Hi, thanks for providing this nice code. I go though the code and find that the testing result of S3DIS has been done on the downsampled points with voxel_size == 0.04. Can you provide the results on the original point cloud? It is not fair to report this result on the downsampled dataset. And in my experiments, I found that almost all algorithms will achieve a higher mIoU on the downsampled dataset(perhaps several percents or even more).
Hi @densechen, Sorry for the late reply. I think that you misunderstood the test code in this repository. The test evaluation (mIoU) is calculated on the original input point cloud not the voxel-downsampled one. You can find that the prediction has the same shape as the ground truth in the code below.
point-transformer/tool/test.py
Line 136 in 283afc4
The voxel downsampling (or grid subsampling) is only used for the forward process. I don't know the exact reason why the authors grid-subsample an input point cloud. I think that grid-subsampling is used to make the density of the input point cloud uniform and kNN sampling consistent.
FYI, you can find the point-level predictions in 'exp' directory if you successfully run the test script.
Not to necro an old thread but I'm not following you here. The previous line coord, feat, label, idx_data = data_load(item)

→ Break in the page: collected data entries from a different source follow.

-- ==== Sys2Proof/Syntax.lean ====
section
/-! DEFINITION. The instructions: one constructor for every row of spec/opcode_table.json. The block has no instruction
set; these are "the things the block decodes and executes" (spec/00_scope.md R2). -/

namespace Sys2Proof

/-- One constructor per row of the opcode table, in the table's order.
A host command carries no operand: its packet stands in `rx_pkt` when it runs (R148; log 11).
A start delimiter carries the telegram it is read from (R91; log 12). -/
inductive Instr where
  -- HOSTCMD: byte 0 of a host packet (R82)
  | nop
  | reset
  | setConfig
  | pbSrdReq
  | pbSrdReply
  | pbSdnReq
  | ack
  | nack
  /-- Codes 0x08..0x0F; `low` is bits 2:0 (R93). -/
  | reserved08 (low : BitVec 3)
  /-- Codes 0x10..0x1F; `low` is bits 3:0 (R93). -/
  | reserved10 (low : BitVec 4)
  /-- Codes 0x20..0x3F; `low` is bits 4:0 (R93). -/
  | reserved20 (low : BitVec 5)
  /-- Codes 0x40..0x7F; `low` is bits 5:0 (R93). -/
  | reserved40 (low : BitVec 6)
  /-- Codes 0x80..0xFF; `low` is bits 6:0 (R93). -/
  | reserved80 (low : BitVec 7)
  -- TELEGRAM_SD: the start of a telegram (R89, R90)
  | sd1 (use : TelegramUse)
  /-- 0x68 with the length field and its copy, bytes 1 and 2. -/
  | sd2 (use : TelegramUse) (le ler : Byte)
  | sd3 (use : TelegramUse)
  | sd4 (use : TelegramUse)
  | sc (use : TelegramUse)
  /-- Any other byte 0. -/
  | sdInvalid (use : TelegramUse) (sd : Byte)
  -- EVENT: the steps (R94)
  | spiXfer (bIn : Byte)
  | uartUdre
  | uartTxc
  | uartRxc (b : Byte)
  | uartShift
  -- NOTIFY: PhyLink's events, with the notifier's value (R95)
  | sdnComplete (val : Nat)
  | sdrSent (val : Nat)
  | sdrComplete (n : Nat)
  | sdrError (val : Nat)
  -- ENTRY: internal entry points, no encoding of their own
  | requestSdr
  | requestSdn
  | phyReset
  | phyReinit (be : BaudEnum)
  | finish (ev : FinishEvent)
  | drain
  | handlePacket
  | queueReply (kind : ReplyKind)
  | hostlinkReset
  | boot
  deriving DecidableEq, Repr

end Sys2Proof
end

leads to this block of code which definitely does downsample the test pointcloud unless you remember to set voxel_size to None (which the default config doesn't because the same config file is used for both train and test). It's not an issue but people should be aware:
`
...
if args.voxel_size:
coord_min = np.min(coord, 0)
coord -= coord_min
idx_sort, count = voxelize(coord, args.voxel_size, mode=1)
for i in range(count.max()):
idx_select = np.cumsum(np.insert(count, 0, 0)[0:-1]) + i % count
idx_part = idx_sort[idx_select]
idx_data.append(idx_part)
else:
idx_data.append(np.arange(label.shape[0]))
...
`
Not only that but we can easily show that when there IS voxelisation then it always produces duplicates which will skew your test results?